■ **What is being asked**:
Return all lines from the entries below in which the word "tfenceAck" is present.

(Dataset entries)
==============================

/-- R186 to R190, R387: the task instructions, after the release of R146. TKINIT arms a counter of a frame, at once
released for a count of zero; TKDEC counts it down, releases it at one and takes the task-underflow trap at
zero; TKPOP receives the next ready task, or waits for one; TKSTAT tells a counter's state. -/
def Obligations.Tasks : Prop :=
  ∀ (s : State) (mk : Bool) (d a b : Reg),
    let w := s.rs a
    let goesOn (t : State) : Prop := s.thr.loop = none → t.thr.pc = s.thr.pc + 4
    let regs (t : State) : Prop := ∀ k, (s.thread k).SameRegisters (t.thread k)
    let f := if w.getLsbD 19 then bits w 16 3 else frameOfComb (combOf s.cc)
    let id := bits w 0 16
    let x := s.ctr f id
    let idle (f p : Nat) : Prop := (s.readyQ f p).length < readyCap ∧ s.heldTasks f p = []
    (bits w 20 44 = 0 →
      (s.OperandsReady [a] [] → s.Released psAll .module →
        (2 ≤ x.count → Answers (exec (.tkdec mk a) s) fun t => regs t ∧ goesOn t ∧ t.ctr f id = { x with count := x.count - 1 } ∧
          ∀ k j, (k ≠ f ∨ j ≠ id) → k < 8 → f < 8 → j < 65536 → t.ctr k j = s.ctr k j) ∧
        (x.count = 1 → idle f x.prio → Answers (exec (.tkdec mk a) s) fun t => regs t ∧ goesOn t ∧
          t.ctr f id = { x with count := 0, armed := false } ∧
          (t.readyQ f x.prio).length = (s.readyQ f x.prio).length + 1 ∧
          ∃ r ∈ t.readyQ f x.prio, r.ctr = id ∧ r.task = x.task ∧ r.prio = x.prio) ∧
        (x.count = 0 → Answers (exec (.tkdec mk a) s) fun t => regs t ∧
          t.thr.mode = s.thr.trapMode { code := 0x0E } ∧
          bits (t.thr.csrGet (if t.thr.mode = .machine then csrMCAUSE else csrCAUSE)) 0 16 = 0x0E ∧
          t.thr.csrGet (if t.thr.mode = .machine then csrMTVAL else csrTVAL) = BitVec.ofNat 64 id)) ∧
      (s.OperandsReady [a] [d] → x.prio < 8 → x.count < 65536 →
        ∃ v : Word, bits v 0 16 = x.count ∧ bits v 16 3 = x.prio ∧ v.getLsbD 63 = x.armed ∧ v.getLsbD 62 = !x.held.isEmpty ∧
          Completes s mk 31 0 0 (if d = 31 then [] else underWay d v) (exec (.tkstat mk d a) s)) ∧
      (s.OperandsReady [d, a, b] [] → bits (s.rs d) 16 48 = 0 → (s.rs b).toNat % 64 = 0 → s.Released psAll .module →
        ∀ (u : State) (v : Nat), (∀ k, (s.relDrain s.cur psAll .module).lsReadClean (s.rs b) 8 k = k u v) → u.cur = s.cur →
          u.thr.pc = s.thr.pc → u.thr.loop = s.thr.loop → s.thr.SameRegisters u.thr →
          let e : Word := BitVec.ofNat 64 v
          bits e 16 48 = 0 → bits e 10 2 = 0 → (u.ctr f id).count = 0 → 0 < (s.rs d).toNat →
          Answers (exec (.tkinit mk d a b) s) fun t => goesOn t ∧
            t.ctr f id = ⟨(s.rs d).toNat, true, s.rs b, bits e 13 3, e.getLsbD 12, bits e 5 5, bits e 0 5, (u.ctr f id).held⟩)) ∧
    (bits w 20 44 ≠ 0 → s.OperandsReady [a] [] → exec (.tkdec mk a) s = .next (s.trap { code := 0x02, tval := w })) ∧
    (bits w 4 60 = 0 → s.OperandsReady [a] [d] →
      let f := if w.getLsbD 3 then bits w 0 3 else frameOfComb (combOf s.cc)
      let waiting := Sparse.getD s.pops f []
      (∀ r, s.nextTask f = some r → waiting = [] → Answers (exec (.tkpop mk d a) s) fun t =>
        s.OthersKept t ∧ s.thr.Wrote t.thr d r.task ∧ goesOn t ∧ t.readyQ f r.prio = (s.readyQ f r.prio).drop 1 ∧
          (r.lv = true → bits (t.thr.csrGet csrLEASE) 8 5 = r.pref % 32 ∧ bits (t.thr.csrGet csrLEASE) 0 5 = r.min % 32)) ∧
      (s.nextTask f = none → s.cur ∉ waiting → Answers (exec (.tkpop mk d a) s) fun t => s.OthersKept t ∧
        s.thr.SameRegisters t.thr ∧ t.thr.pc = s.thr.pc ∧ t.thr.park = .tkpop f d.toNat ∧
        Sparse.getD t.pops f [] = waiting ++ [s.cur]))

/-- R146, R158, R159, R161, R171 to R175, R388: the kernel operations, outside a loop body and after their release. With
`u` the state after the drain, LAUNCH of a descriptor that its checks accept puts the launch at the end of its
scheduler's queue, and waits while the queue is full; TRIGGER marks the member's rank; RETIRE ends the thread
and its membership; RELAY to a descriptor with the cell's partition word starts the successor in the slot at
ENTRY in U mode. An instruction that waits has read its descriptor and goes on with what it read. -/
def Obligations.KernelOperations : Prop :=
  ∀ (s : State) (mk : Bool) (a b : Reg), s.thr.inBody = false →
    let u := s.relDrain s.cur psAll .module
    let rank := s.thr.rank
    let idle := s.Released psAll .module
    let waits (w : State) (d : Desc) (t : State) : Prop := t.thr.park = .stalled ∧ t.thr.descHeld = some d ∧ t.thr.pc = w.thr.pc ∧
      ∀ k, (w.thread k).SameRegisters (t.thread k)
    let launches (w : State) (d : Desc) : Prop :=
      let q := unitOf d.level (frameOfComb (combOf s.cc))
      let now := { d with wv := d.wv && decide ((w.ctr d.wframe d.wctr).count ≠ 0) }
      ((w.queue q d.prio).length < launchCap →
        Answers (exec (.launch mk a) s) fun t => t.queue q d.prio = w.queue q d.prio ++ [Launch.new now] ∧
          (∀ k p, (k ≠ q ∨ p ≠ d.prio) → p < 8 → d.prio < 8 → t.queue k p = w.queue k p) ∧
          (w.thr.loop = none → t.thr.pc = s.thr.pc + 4) ∧ ∀ k, (w.thread k).SameRegisters (t.thread k)) ∧
      (launchCap ≤ (w.queue q d.prio).length → Answers (exec (.launch mk a) s) (waits w d))
    let m := bits (s.rs b) 0 9
    let relays (w : State) (d : Desc) : Prop :=
      let free := w.relayWaits m ((partCell d.partw).spg * 4096) (rscopeOf d.rscope) = false ∧
        (w.drainAll w.cc).relOpen w.cur psAll (rscopeOf d.rscope) = false
      (w.thr.vq = [] → w.thr.tq = [] → free → d.partw = w.cl.partw →
        (∃ id g, w.thr.gang = some id ∧ Sparse.find? id w.gangs = some g) →
        Answers (exec (.relay mk a b) s) fun t => t.thr.live = true ∧ t.thr.pc = d.entry ∧ t.thr.mode = .user ∧
          t.thr.park = .starting ∧ (∃ y, Sparse.find? s.ct t.cl.succ = some y ∧ y.desc = d ∧ y.mask = m)) ∧
      (¬(w.thr.vq = [] ∧ w.thr.tq = [] ∧ free) → Answers (exec (.relay mk a b) s) (waits w d))
    (s.OperandsReady [a] [] → s.thr.descHeld = none → idle → ∀ (w : State) (d : Desc), (∀ f, u.readDesc (s.rs a) f = f w d) →
      w.cur = s.cur → w.thr.pc = s.thr.pc → launches w d) ∧
    (s.OperandsReady [a] [] → ∀ d, s.thr.descHeld = some d → launches s d) ∧
    (∀ c v, s.OperandsReady [a] [] → s.thr.descHeld = none → idle → (∀ f, u.readDesc (s.rs a) f = u.trap { code := c, tval := v }) →
      exec (.launch mk a) s = .next (u.trap { code := c, tval := v })) ∧
    (idle → ∀ id g, s.thr.gang = some id → Sparse.find? id s.gangs = some g →
      (Answers (exec (.trigger mk) s) fun t => (∀ k, (s.thread k).SameRegisters (t.thread k)) ∧
        (s.thr.loop = none → t.thr.pc = s.thr.pc + 4) ∧
        ∃ h, Sparse.find? id t.gangs = some h ∧ NatSet.has h.triggered rank = true ∧
          ({ h with triggered := g.triggered } : Gang) = g) ∧
      (s.thr.vq = [] → s.thr.tq = [] → s.cl.rendez = none → (∀ h ∈ g.heirs, h.2 ≠ id) →
        Answers (exec (.retire mk) s) fun t => (t.thread s.cur).live = false ∧
          ∃ h, Sparse.find? id t.gangs = some h ∧ Sparse.find? rank h.members = some .retired)) ∧
    (s.OperandsReady [a, b] [] →
      (s.thr.descHeld = none → ∀ (w : State) (d : Desc), (∀ f, s.readDesc (s.rs a) f = f w d) → w.cur = s.cur →
        w.thr.pc = s.thr.pc → s.thr.SameRegisters w.thr →
        (∀ c, w.relayCheck d (s.rs b) = some c → exec (.relay mk a b) s = .next (w.trap { code := c, tval := s.rs a })) ∧
        (w.relayCheck d (s.rs b) = none → relays w d)) ∧
      ∀ d, s.thr.descHeld = some d → relays s d)

/-- The events of one thread: an interrupt is taken at a boundary (R235, R244); an illegal word traps (R265); a near
result is written with its flags (R195, R53); YIELD ends (R383); a member or successor starts (R159, R173); a lane
change takes effect (R61); a translation fence goes out to the combs of its scope, a comb that it
reaches acts on it at once, and acknowledges when nothing that uses an old translation is under way (R34 to R36, R83). -/
def Obligations.ThreadEvents : Prop :=
  ∀ (s : State) (slot : Nat),
    let u := s.thread slot
    let cell := slot / 4
    let others (t : State) : Prop := (∀ k, k ≠ slot → t.thread k = s.thread k) ∧ ∀ a, t.memByte a = s.memByte a
    (∀ n, u.interruptible = true → u.intCode = some n → u.vq = [] → s.unitChecks slot = false →
      Answers (exec (.interrupt slot) s) fun t =>
        let v := t.thread slot
        let m : Bool := decide (u.mode = .machine ∨ (u.csrGet csrDELEG).getLsbD (32 + n))
        let pick (sn mn : Nat) : Nat := if m then mn else sn
        let at' := if u.park = .idle then u.stepPc.pc else u.pc
        others t ∧ u.SameRegisters v ∧ v.mode = (if m then .machine else .supervisor) ∧
          v.csrGet (pick csrEPC csrMEPC) = at' ∧ v.csrGet (pick csrSEPC csrMSEPC) = at' ∧
          (v.csrGet (pick csrCAUSE csrMCAUSE)).getLsbD 63 = true ∧ bits (v.csrGet (pick csrCAUSE csrMCAUSE)) 0 16 = n ∧
          bits (v.csrGet (pick csrPSTATE csrMPSTATE)) 4 2 = u.mode.code ∧
          bits (v.csrGet (pick csrPSTATE csrMPSTATE)) 1 1 = bits (u.csrGet (pick csrPSTATE csrMPSTATE)) 0 1 ∧
          bits (v.csrGet (pick csrPSTATE csrMPSTATE)) 0 1 = 0 ∧ v.pc = u.csrGet (pick csrTVEC csrMTVEC) &&& ~~~3) ∧
    (u.vq = [] → (u.interruptible = false ∨ u.intCode = none ∨ s.unitChecks slot = true) → exec (.interrupt slot) s = .next s) ∧
    (∀ w : BitVec 32, s.thr.inBody = false →
      exec (.illegalInstruction w) s = .next (s.trap { code := 0x01, tval := w.setWidth 64 })) ∧
    (∀ p v, (u.pend.find? fun p => p.value.isSome && p.far.isNone) = some p → p.value = some v → p.poisoned = false → p.reg < 32 →
      Answers (exec (.resultWritten slot) s) fun t => others t ∧
        u.Wrote (t.thread slot) (BitVec.ofNat 5 p.reg) v ∧ (t.thread slot).pend = u.pend.erase p ∧
        u.Raised (t.thread slot) p.flags ∧ (t.thread slot).pc = u.pc ∧
        ∀ l, p.line = some l → ∀ x ∈ (t.cell cell).l1, x.line ≠ l) ∧
    (∀ till mk, u.park = .yield till mk →
      (s.cycle < till → exec (.yieldEnd slot) s = .next s) ∧
      (till ≤ s.cycle → Answers (exec (.yieldEnd slot) s) fun t => others t ∧ u.SameRegisters (t.thread slot) ∧
        (t.thread slot).pc = u.stepPc.pc ∧
        (t.thread slot).park = if mk && (t.thread slot).anyPending then .marker else .running)) ∧
    (u.live = true → u.park = .starting → u.stopped = false → (s.cell cell).clear ≤ s.cycle →
      (∀ x, Sparse.find? (slot % 4) (s.cell cell).succ = some x → Answers (exec (.successorStart slot) s) fun t =>
        others t ∧ ({ t.thread slot with park := u.park } : Thread) = u ∧ (t.thread slot).park = .running ∧
          Sparse.find? (slot % 4) (t.cell cell).succ = none ∧ (x.desc.rscope ≠ 1 → (t.cell cell).l1 = [])) ∧
      (Sparse.find? (slot % 4) (s.cell cell).succ = none → u.resident = true →
        Answers (exec (.memberStart slot) s) fun t => others t ∧
          ({ t.thread slot with park := u.park } : Thread) = u ∧ (t.thread slot).park = .running ∧ (t.cell cell).l1 = [])) ∧
    (∀ v d old mk, (s.cell cell).laneNext = some (slot, v, d, old, mk) → d < 32 → s.lanesIdle cell = true →
      Answers (exec (.lanectlWrite cell) s) fun t => (t.cell cell).lanectl = v ∧ (t.cell cell).laneNext = none ∧
        (t.thread slot).park = (if mk && (t.thread slot).anyPending then .marker else .running) ∧ (t.thread slot).readS (BitVec.ofNat 5 d) = (if d = 31 then 0 else old) ∧
        (∀ k, k / 4 ≠ cell → t.thread k = s.thread k) ∧ ∀ a, t.memByte a = s.memByte a) ∧
    ((s.fences.find? fun f => decide (f.slot = slot) && !f.sent) = none → exec (.tfenceBroadcast slot) s = .next s) ∧
    (∀ f, (s.fences.find? fun f => decide (f.slot = slot) && !f.sent) = some f →
      Answers (exec (.tfenceBroadcast slot) s) fun t => t.threads = s.threads ∧ t.mem = s.mem ∧
        t.fences.length = s.fences.length ∧
        ({ f with sent := true, waiting := tfenceCombs (combOf cell) f.word ++ s.tfencePeers f.word } : TFence) ∈ t.fences ∧
        ∃ g ∈ t.flitsAt (combOf cell), g.tc = 7 ∧ g.load = .mgmt (.fence slot)) ∧
    (∀ comb f, (s.fences.find? fun f => decide (f.slot = slot) && f.waiting.elem comb) = some f →
      let t := s.manage comb (.fence slot)
      (∀ k, (s.thread k).SameRegisters (t.thread k)) ∧ ({ f with here := f.here ++ [comb] } : TFence) ∈ t.fences ∧
        (∀ p, p < 17 → ∀ e ∈ (t.cell (comb * 17 + p)).tlb, e.fenced f.addr f.word = false) ∧
        ∀ l, Sparse.find? comb t.combTlb = some l → ∀ e ∈ l, e.fenced f.addr f.word = false) ∧
    (∀ comb f, (s.fences.find? fun f => decide (f.slot = slot) && f.here.elem comb) = some f →
      let waits : Prop := s.combBusy comb = true ∨ s.combStreams comb f.addr f.word = true
      (waits → exec (.tfenceAck comb slot) s = .next s) ∧
      (¬waits → Answers (exec (.tfenceAck comb slot) s) fun t => (∀ k, (s.thread k).SameRegisters (t.thread k)) ∧
        (∀ g ∈ t.fences, g.slot = slot → comb ∉ g.here) ∧
        (∀ c, combOf c = comb → ∀ k ∈ (t.cell c).stream, ∀ e ∈ k.held, e.fenced f.addr f.word = false) ∧
        ∃ g ∈ t.flitsAt comb, g.tc = 7 ∧ g.dst = s.fenceHome slot ∧ g.load = .mgmt (.ack slot comb))) ∧
    ∀ comb r, let t := s.manage r (.ack slot comb)
      t.threads = s.threads ∧ t.mem = s.mem ∧ ∀ f ∈ t.fences, f.slot = slot → comb ∉ f.waiting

==============================

■ **Reply to the task**:
      (waits → exec (.tfenceAck comb slot) s = .next s) ∧
      (¬waits → Answers (exec (.tfenceAck comb slot) s) fun t => (∀ k, (s.thread k).SameRegisters (t.thread k)) ∧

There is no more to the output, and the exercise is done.